The film is beautifully shot, effectively suspenseful in its own way, and all the players are brilliantly cast and directed. But the film's great incongruity is the glacial beauty of Nicole Kidman which is truly stunning and the impoverished milieu in which the action transpires. The movie is also shot in a very glamorous way with bright shiny surfaces and brilliant lighting -- the film is very pretty although the story is not. The glossy aspect of the film, and its fancy narrative technique (it hops around in time with some sequences featuring news and talk show interviews) contrasts very strongly with the film's low-rent pastiche of a film noir.
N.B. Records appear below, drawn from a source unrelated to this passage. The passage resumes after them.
section
variable (s : State) (a : Symbols)
@[simp] theorem State.setSout_bin0 : (s.setSout a).bin0 = s.bin0 := rfl
@[simp] theorem State.setSout_bin1 : (s.setSout a).bin1 = s.bin1 := rfl
@[simp] theorem State.setSout_sin : (s.setSout a).sin = s.sin := rfl
@[simp] theorem State.setSout_bout0 : (s.setSout a).bout0 = s.bout0 := rfl
@[simp] theorem State.setSout_bout1 : (s.setSout a).bout1 = s.bout1 := rfl
@[simp] theorem State.setSout_sout : (s.setSout a).sout = some a := rfl
@[simp] theorem State.setSout_epos : (s.setSout a).epos = s.epos := rfl
@[simp] theorem State.setSout_ft : (s.setSout a).ft = s.ft := rfl
@[simp] theorem State.setSout_tree : (s.setSout a).tree = s.tree := rfl
@[simp] theorem State.setSout_ct : (s.setSout a).ct = s.ct := rfl
@[simp] theorem State.setSout_cmd : (s.setSout a).cmd = s.cmd := rfl
@[simp] theorem State.setSout_busy : (s.setSout a).busy = s.busy := rfl
@[simp] theorem State.setSout_status : (s.setSout a).status = s.status := rfl
@[simp] theorem State.setSout_caps : (s.setSout a).caps = s.caps := rfl
@[simp] theorem State.setSout_source : (s.setSout a).source = s.source := rfl
@[simp] theorem State.setSout_drawn : (s.setSout a).drawn = s.drawn := rfl
@[simp] theorem State.setSout_program : (s.setSout a).program = s.program := rfl
@[simp] theorem State.setSout_reads : (s.setSout a).reads = s.reads := rfl
end

section
variable (s : State) (a : List ErrorPos)
@[simp] theorem State.setEpos_bin0 : (s.setEpos a).bin0 = s.bin0 := rfl
@[simp] theorem State.setEpos_bin1 : (s.setEpos a).bin1 = s.bin1 := rfl
@[simp] theorem State.setEpos_sin : (s.setEpos a).sin = s.sin := rfl
@[simp] theorem State.setEpos_bout0 : (s.setEpos a).bout0 = s.bout0 := rfl
@[simp] theorem State.setEpos_bout1 : (s.setEpos a).bout1 = s.bout1 := rfl
@[simp] theorem State.setEpos_sout : (s.setEpos a).sout = s.sout := rfl
@[simp] theorem State.setEpos_epos : (s.setEpos a).epos = some a := rfl
@[simp] theorem State.setEpos_ft : (s.setEpos a).ft = s.ft := rfl
@[simp] theorem State.setEpos_tree : (s.setEpos a).tree = s.tree := rfl
@[simp] theorem State.setEpos_ct : (s.setEpos a).ct = s.ct := rfl
@[simp] theorem State.setEpos_cmd : (s.setEpos a).cmd = s.cmd := rfl
@[simp] theorem State.setEpos_busy : (s.setEpos a).busy = s.busy := rfl
@[simp] theorem State.setEpos_status : (s.setEpos a).status = s.status := rfl
@[simp] theorem State.setEpos_caps : (s.setEpos a).caps = s.caps := rfl
@[simp] theorem State.setEpos_source : (s.setEpos a).source = s.source := rfl
@[simp] theorem State.setEpos_drawn : (s.setEpos a).drawn = s.drawn := rfl
@[simp] theorem State.setEpos_program : (s.setEpos a).program = s.program := rfl
@[simp] theorem State.setEpos_reads : (s.setEpos a).reads = s.reads := rfl
end

section
variable (s : State) (a : FreqTable)
@[simp] theorem State.setFt_bin0 : (s.setFt a).bin0 = s.bin0 := rfl
@[simp] theorem State.setFt_bin1 : (s.setFt a).bin1 = s.bin1 := rfl
@[simp] theorem State.setFt_sin : (s.setFt a).sin = s.sin := rfl
@[simp] theorem State.setFt_bout0 : (s.setFt a).bout0 = s.bout0 := rfl
@[simp] theorem State.setFt_bout1 : (s.setFt a).bout1 = s.bout1 := rfl
@[simp] theorem State.setFt_sout : (s.setFt a).sout = s.sout := rfl
@[simp] theorem State.setFt_epos : (s.setFt a).epos = s.epos := rfl
@[simp] theorem State.setFt_ft : (s.setFt a).ft = some a := rfl
@[simp] theorem State.setFt_tree : (s.setFt a).tree = s.tree := rfl
@[simp] theorem State.setFt_ct : (s.setFt a).ct = s.ct := rfl
@[simp] theorem State.setFt_cmd : (s.setFt a).cmd = s.cmd := rfl
@[simp] theorem State.setFt_busy : (s.setFt a).busy = s.busy := rfl
@[simp] theorem State.setFt_status : (s.setFt a).status = s.status := rfl
@[simp] theorem State.setFt_caps : (s.setFt a).caps = s.caps := rfl
@[simp] theorem State.setFt_source : (s.setFt a).source = s.source := rfl
@[simp] theorem State.setFt_drawn : (s.setFt a).drawn = s.drawn := rfl
@[simp] theorem State.setFt_program : (s.setFt a).program = s.program := rfl
@[simp] theorem State.setFt_reads : (s.setFt a).reads = s.reads := rfl
end
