-- ==== Sys2Proof/Laws/HuffmanDecoder.lean ====
section
/-! SUPPORT. Lemmas about the Huffman decoder: the walk from a node, along a path to a leaf, and what any successful walk did. -/

namespace Sys2Proof.Machine

/-- A node with a path to a leaf below it walks that path, emits the leaf's symbol and starts again at the root (R160). -/
theorem walkBits_path {root n : HuffmanNode} {a : Bit} {b : Bit} {p rest : Bits} {v : Symbol} {g : Nat}
    (h : n.follow (b :: p) = some (.leaf v g)) :
    walkBits root n a (b :: p ++ rest) = emit v (walkBits root root true rest) := by
  induction p generalizing n a b with
  | nil =>
    cases n with
    | leaf w f => simp at h
    | internal f l r => cases b <;> simp_all [walkBits, HuffmanNode.child]
  | cons c p ih =>
    cases n with
    | leaf w f => simp at h
    | internal f l r =>
      cases b with
      | false =>
        cases l with
        | leaf w f' => simp at h
        | internal f' l' r' => simpa [walkBits, HuffmanNode.child] using ih (a := false) h
      | true =>
        cases r with
        | leaf w f' => simp at h
        | internal f' l' r' => simpa [walkBits, HuffmanNode.child] using ih (a := false) h

/-- A successful walk from an Internal node either had no bits left at the root, or first followed a path to a leaf (R160). -/
theorem walkBits_ok {root : HuffmanNode} {f : Nat} {l r : HuffmanNode} {a : Bit} {b : Bits} {out : Symbols}
    (h : walkBits root (.internal f l r) a b = .ok out) :
    (a = true ∧ b = [] ∧ out = []) ∨
      ∃ c p rest v g out', b = c :: p ++ rest ∧ (HuffmanNode.internal f l r).follow (c :: p) = some (.leaf v g) ∧
        out = v :: out' ∧ walkBits root root true rest = .ok out' := by
  induction b generalizing f l r a out with
  | nil => cases a <;> simp_all [walkBits]
  | cons c rest ih =>
    have key : ∀ m : HuffmanNode, (HuffmanNode.internal f l r).child c = m →
        (HuffmanNode.internal f l r).follow [c] = some m := by
      intro m hm
      cases c <;> simp_all [HuffmanNode.child]
    unfold walkBits at h
    split at h
    · rename_i v g hc
      obtain ⟨out', hout, rfl⟩ := emit_eq_ok.1 h
      exact .inr ⟨c, [], rest, v, g, out', rfl, key _ hc, rfl, hout⟩
    · rename_i f' l' r' hc
      obtain ⟨ha, _, _⟩ | ⟨d, p, rest', v, g, out', rfl, hp, rfl, hout⟩ := ih h
      · cases ha
      · refine .inr ⟨c, d :: p, rest', v, g, out', rfl, ?_, rfl, hout⟩
        have := HuffmanNode.follow_append (q := d :: p) (key _ hc)
        simpa [hp] using this

/-- Paths to leaves decode to the leaves' symbols in order (R160). -/
theorem decodeBits_paths {f : Nat} {l r : HuffmanNode} {paths : List Bits} {out : Symbols}
    (h : List.Forall₂ (fun c v => ∃ g, (HuffmanNode.internal f l r).follow c = some (.leaf v g)) paths out) :
    decodeBits (.internal f l r) paths.flatten = .ok out := by
  simp only [decodeBits]
  induction h with
  | nil => rfl
  | @cons c v paths out hc hrest ih =>
    obtain ⟨g, hc⟩ := hc
    cases c with
    | nil => simp at hc
    | cons b p => rw [List.flatten_cons, walkBits_path hc, ih]; rfl

/-- What decodes with an Internal root is a concatenation of paths to leaves (R160). -/
theorem decodeBits_ok {f : Nat} {l r : HuffmanNode} {b : Bits} {out : Symbols}
    (h : decodeBits (.internal f l r) b = .ok out) :
    ∃ paths, b = paths.flatten ∧
      List.Forall₂ (fun c v => ∃ g, (HuffmanNode.internal f l r).follow c = some (.leaf v g)) paths out := by
  simp only [decodeBits] at h
  induction out generalizing b with
  | nil =>
    obtain ⟨_, rfl, _⟩ | ⟨c, p, rest, v, g, out', _, _, ho, _⟩ := walkBits_ok h
    · exact ⟨[], rfl, .nil⟩
    · cases ho
  | cons v out ih =>
    obtain ⟨_, _, ho⟩ | ⟨c, p, rest, w, g, out', rfl, hp, ho, h⟩ := walkBits_ok h
    · cases ho
    · cases ho
      obtain ⟨paths, rfl, hf⟩ := ih h
      exact ⟨(c :: p) :: paths, rfl, .cons ⟨g, hp⟩ hf⟩

/-- With a Leaf root the errors are InvalidCode (R161), with an Internal one TruncatedStream (R160). -/
theorem decodeBits_internal_error {f : Nat} {l r : HuffmanNode} {b : Bits} {e : OpError}
    (h : decodeBits (.internal f l r) b = .error e) : e = .truncatedStream :=
  walkBits_error h

/-- 0 bits decode to the single symbol (R161). -/
theorem decodeSingle_zeros (v : Symbol) (n : Nat) : decodeSingle v (List.replicate n false) = .ok (List.replicate n v) := by
  induction n with
  | zero => rfl
  | succ n ih => simp [List.replicate_succ, decodeSingle, ih]

/-- A 1 bit is no code of a single Leaf (R161). -/
theorem decodeSingle_one (v : Symbol) {b : Bits} (h : true ∈ b) : decodeSingle v b = .error .invalidCode := by
  induction b with
  | nil => cases h
  | cons c rest ih =>
    cases c with
    | true => rfl
    | false => simp [decodeSingle, ih (by simpa using h)]

end Sys2Proof.Machine
end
I've been comparing the movie to Billy Wilder's classic noir, Double Indemnity (1944) but the better, more apt comparison is to The Postman Always Rings Twice (1946) in which a similar plot is played about against the background of a greasy spoon diner. (The film features a cameo by the author, Joyce Maynard, of the novel on which the book is based plus uncredited appearances by George Segal as an unscrupulous motivational speaker who gropes Suzanne and David Cronenberg, oddly sinister as the mobster who kills the heroine.